Milloy shrieks that climate change is a fabrication of doomstruck lie-beral alarmists who will kill us all, and that climate feedback loops are completely hypothetical, and then spatters a photo of Ayn Rand with clumpy yellowish semen (I'm paraphrasing here).

Manzi accepts that some amount of anthropogenic climate change is happening, but feels that "its impact over the next century could plausibly range from negligible to severe." Therefore, addressing it is a good idea, but possibly not, and he's not being indecisive (splunge!).

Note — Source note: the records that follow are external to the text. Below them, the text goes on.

theorem EncodesBack.dcmp (a : BitVec 5) (b : BitVec 5) (h : BitVec 2) : Statement (.dcmp a b h) :=
  fun _ rest => decodeWords_one rest 0x32 (packEc_majorOp _ _ _ _ _ _ _) (by decide) (by decide) (by rw [decodeWord_0x32]; rfl)

theorem EncodesBack.dcmpAck (d : BitVec 5) (a : BitVec 5) (b : BitVec 5) (h : BitVec 2) : Statement (.dcmpAck d a b h) :=
  fun _ rest => decodeWords_one rest 0x32 (packEc_majorOp _ _ _ _ _ _ _) (by decide) (by decide) (by rw [decodeWord_0x32]; rfl)

theorem EncodesBack.paletteLoadStart (tile : Nat) : Statement (.paletteLoadStart tile) :=
  fun h => absurd h Bool.false_ne_true

theorem EncodesBack.paletteLoadDone (tile : Nat) (pebc : BitVec 7) : Statement (.paletteLoadDone tile pebc) :=
  fun h => absurd h Bool.false_ne_true

theorem EncodesBack.paletteStoreStart (tile : Nat) : Statement (.paletteStoreStart tile) :=
  fun h => absurd h Bool.false_ne_true

theorem EncodesBack.paletteStoreDone (tile : Nat) : Statement (.paletteStoreDone tile) :=
  fun h => absurd h Bool.false_ne_true

theorem EncodesBack.paletteSwitch (tile : Nat) (pebc : BitVec 7) : Statement (.paletteSwitch tile pebc) :=
  fun h => absurd h Bool.false_ne_true

theorem EncodesBack.decompStart (tile : Nat) : Statement (.decompStart tile) :=
  fun h => absurd h Bool.false_ne_true

theorem EncodesBack.decompDone (tile : Nat) (pebc : BitVec 7) : Statement (.decompDone tile pebc) :=
  fun h => absurd h Bool.false_ne_true

theorem EncodesBack.xmm (a : BitVec 5) (h : BitVec 2) : Statement (.xmm a h) :=
  fun _ rest => decodeWords_one rest 0x33 (packEc_majorOp _ _ _ _ _ _ _) (by decide) (by decide) (by rw [decodeWord_0x33]; rfl)

theorem EncodesBack.xmmAck (d : BitVec 5) (a : BitVec 5) (h : BitVec 2) : Statement (.xmmAck d a h) :=
  fun _ rest => decodeWords_one rest 0x33 (packEc_majorOp _ _ _ _ _ _ _) (by decide) (by decide) (by rw [decodeWord_0x33]; rfl)

theorem EncodesBack.xmmStrict (a : BitVec 5) (h : BitVec 2) : Statement (.xmmStrict a h) :=
  fun _ rest => decodeWords_one rest 0x33 (packEc_majorOp _ _ _ _ _ _ _) (by decide) (by decide) (by rw [decodeWord_0x33]; rfl)

theorem EncodesBack.xmmStrictAck (d : BitVec 5) (a : BitVec 5) (h : BitVec 2) : Statement (.xmmStrictAck d a h) :=
  fun _ rest => decodeWords_one rest 0x33 (packEc_majorOp _ _ _ _ _ _ _) (by decide) (by decide) (by rw [decodeWord_0x33]; rfl)

theorem EncodesBack.xmmStart (tile : Nat) : Statement (.xmmStart tile) :=
  fun h => absurd h Bool.false_ne_true

theorem EncodesBack.xmmComplete (tile : Nat) : Statement (.xmmComplete tile) :=
  fun h => absurd h Bool.false_ne_true

theorem EncodesBack.coll (a : BitVec 5) (h : BitVec 2) : Statement (.coll a h) :=
  fun _ rest => decodeWords_one rest 0x34 (packEc_majorOp _ _ _ _ _ _ _) (by decide) (by decide) (by rw [decodeWord_0x34]; rfl)

theorem EncodesBack.cstat (d : BitVec 5) (a : BitVec 5) (h : BitVec 2) : Statement (.cstat d a h) :=
  fun _ rest => decodeWords_one rest 0x34 (packEc_majorOp _ _ _ _ _ _ _) (by decide) (by decide) (by rw [decodeWord_0x34]; rfl)

theorem EncodesBack.migr (a : BitVec 5) (h : BitVec 2) : Statement (.migr a h) :=
  fun _ rest => decodeWords_one rest 0x35 (packEc_majorOp _ _ _ _ _ _ _) (by decide) (by decide) (by rw [decodeWord_0x35]; rfl)

theorem EncodesBack.spawn (a : BitVec 5) (h : BitVec 2) : Statement (.spawn a h) :=
  fun _ rest => decodeWords_one rest 0x36 (packEc_majorOp _ _ _ _ _ _ _) (by decide) (by decide) (by rw [decodeWord_0x36]; rfl)

theorem EncodesBack.exit (h : BitVec 2) : Statement (.exit h) :=
  fun _ rest => decodeWords_one rest 0x36 (packEc_majorOp _ _ _ _ _ _ _) (by decide) (by decide) (by rw [decodeWord_0x36]; rfl)

theorem EncodesBack.cancelG (a : BitVec 5) (h : BitVec 2) : Statement (.cancelG a h) :=
  fun _ rest => decodeWords_one rest 0x36 (packEc_majorOp _ _ _ _ _ _ _) (by decide) (by decide) (by rw [decodeWord_0x36]; rfl)

theorem EncodesBack.cancelGr (a : BitVec 5) (h : BitVec 2) : Statement (.cancelGr a h) :=
  fun _ rest => decodeWords_one rest 0x36 (packEc_majorOp _ _ _ _ _ _ _) (by decide) (by decide) (by rw [decodeWord_0x36]; rfl)

theorem EncodesBack.cancelJ (a : BitVec 5) (h : BitVec 2) : Statement (.cancelJ a h) :=
  fun _ rest => decodeWords_one rest 0x36 (packEc_majorOp _ _ _ _ _ _ _) (by decide) (by decide) (by rw [decodeWord_0x36]; rfl)

theorem EncodesBack.prmt (a : BitVec 5) (b : BitVec 5) (h : BitVec 2) : Statement (.prmt a b h) :=
  fun _ rest => decodeWords_one rest 0x36 (packEc_majorOp _ _ _ _ _ _ _) (by decide) (by decide) (by rw [decodeWord_0x36]; rfl)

In other words, Manzi favors pretty much the same approach the Right takes to the threat of nuclear terrorism. You don't want to be too hasty about changing laws around, and spending billions of dollars on prevention, and taking staggering geopolitical risks, when the catastrophe you're afraid of may not even happen.

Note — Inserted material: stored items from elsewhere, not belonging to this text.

-- ==== Sys2Proof/Certificates/Slice0/Obligations.lean ====
section
/-!
DEFINITION. The statements about the model, each formalising what its docstring cites.
-/

section

open Sys2Proof Sys2Proof.Machine Sys2Proof.Claim

/-! ## Integer instructions (03) -/

/-- The forms of 03 R55 that compute on two registers, or choose between them, write gd and nothing else. -/
def Sys2Proof.Claim.IntegerRegisterForms : Prop :=
  ∀ (s : State) (d a b : BitVec 5) (h : BitVec 2), Ready s Need.any →
    let x := s.hart.getG a
    let y := s.hart.getG b
    WritesG s (.add d a b h) h d (x + y) ∧
    WritesG s (.sub d a b h) h d (x - y) ∧
    WritesG s (.and d a b h) h d (x &&& y) ∧
    WritesG s (.or d a b h) h d (x ||| y) ∧
    WritesG s (.xor d a b h) h d (x ^^^ y) ∧
    WritesG s (.andn d a b h) h d (x &&& ~~~y) ∧
    WritesG s (.orn d a b h) h d (x ||| ~~~y) ∧
    WritesG s (.xnor d a b h) h d (~~~(x ^^^ y)) ∧
    WritesG s (.mul d a b h) h d (BitVec.ofNat 64 (x.toNat * y.toNat)) ∧
    WritesG s (.mulh d a b h) h d (BitVec.ofInt 64 (x.toInt * y.toInt / 2 ^ 64)) ∧
    WritesG s (.mulhn d a b h) h d (BitVec.ofNat 64 (x.toNat * y.toNat / 2 ^ 64)) ∧
    WritesG s (.min d a b h) h d (if x.toInt ≤ y.toInt then x else y) ∧
    WritesG s (.max d a b h) h d (if x.toInt ≤ y.toInt then y else x) ∧
    WritesG s (.minn d a b h) h d (if x.toNat ≤ y.toNat then x else y) ∧
    WritesG s (.maxn d a b h) h d (if x.toNat ≤ y.toNat then y else x) ∧
    WritesG s (.cmpEq d a b h) h d (truth (x = y)) ∧
    WritesG s (.cmpNe d a b h) h d (truth (x ≠ y)) ∧
    WritesG s (.cmpLt d a b h) h d (truth (x.toInt < y.toInt)) ∧
    WritesG s (.cmpGe d a b h) h d (truth (y.toInt ≤ x.toInt)) ∧
    WritesG s (.cmpLtn d a b h) h d (truth (x.toNat < y.toNat)) ∧
    WritesG s (.cmpGen d a b h) h d (truth (y.toNat ≤ x.toNat)) ∧
    WritesG s (.sel d a b h) h d (if s.hart.getG d ≠ 0 then x else y)

/-- The forms of 03 R55 with one operand: counts, reversals and extensions. -/
def Sys2Proof.Claim.IntegerUnaryForms : Prop :=
  ∀ (s : State) (d a : BitVec 5) (h : BitVec 2), Ready s Need.any →
    let x := s.hart.getG a
    (∃ n ≤ 64, WritesG s (.clz d a h) h d (BitVec.ofNat 64 n) ∧ (∀ j < n, x.getLsbD (63 - j) = false) ∧
      (n < 64 → x.getLsbD (63 - n) = true)) ∧
    (∃ n ≤ 64, WritesG s (.ctz d a h) h d (BitVec.ofNat 64 n) ∧ (∀ j < n, x.getLsbD j = false) ∧
      (n < 64 → x.getLsbD n = true)) ∧
    WritesG s (.popc d a h) h d (BitVec.ofNat 64 ((List.range 64).filter (fun j => x.getLsbD j)).length) ∧
    (∃ r : Word, WritesG s (.brev d a h) h d r ∧ ∀ j < 64, r.getLsbD j = x.getLsbD (63 - j)) ∧
    (∃ r : Word, WritesG s (.bswap d a h) h d r ∧ ∀ j < 8, r.extractLsb' (8 * j) 8 = x.extractLsb' (8 * (7 - j)) 8) ∧
    WritesG s (.sextB d a h) h d ((x.extractLsb' 0 8).signExtend 64) ∧
    WritesG s (.sextH d a h) h d ((x.extractLsb' 0 16).signExtend 64) ∧
    WritesG s (.sextW d a h) h d ((x.extractLsb' 0 32).signExtend 64) ∧
    WritesG s (.zextB d a h) h d ((x.extractLsb' 0 8).zeroExtend 64) ∧
    WritesG s (.zextH d a h) h d ((x.extractLsb' 0 16).zeroExtend 64) ∧
    WritesG s (.zextW d a h) h d ((x.extractLsb' 0 32).zeroExtend 64)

Kidding aside, Manzi deserves plenty of credit for taking a flamethrower to Milloy's army of strawmen, and for making this simple but effective point to an audience who may well resent him for it:

Milloy doesn’t seem to get that “I don’t know” is not the same thing as “No reason to worry”.
I have some problems with Manzi, of course. For instance, he calls the threat of climate change to the United States "incalculably small," and insists on a market-based approach to mitigation, while arguing that "the process of science tends to be self-correcting, but like all markets, this can take a long time to work, and is imperfect." Still, I'd gladly buy him a drink.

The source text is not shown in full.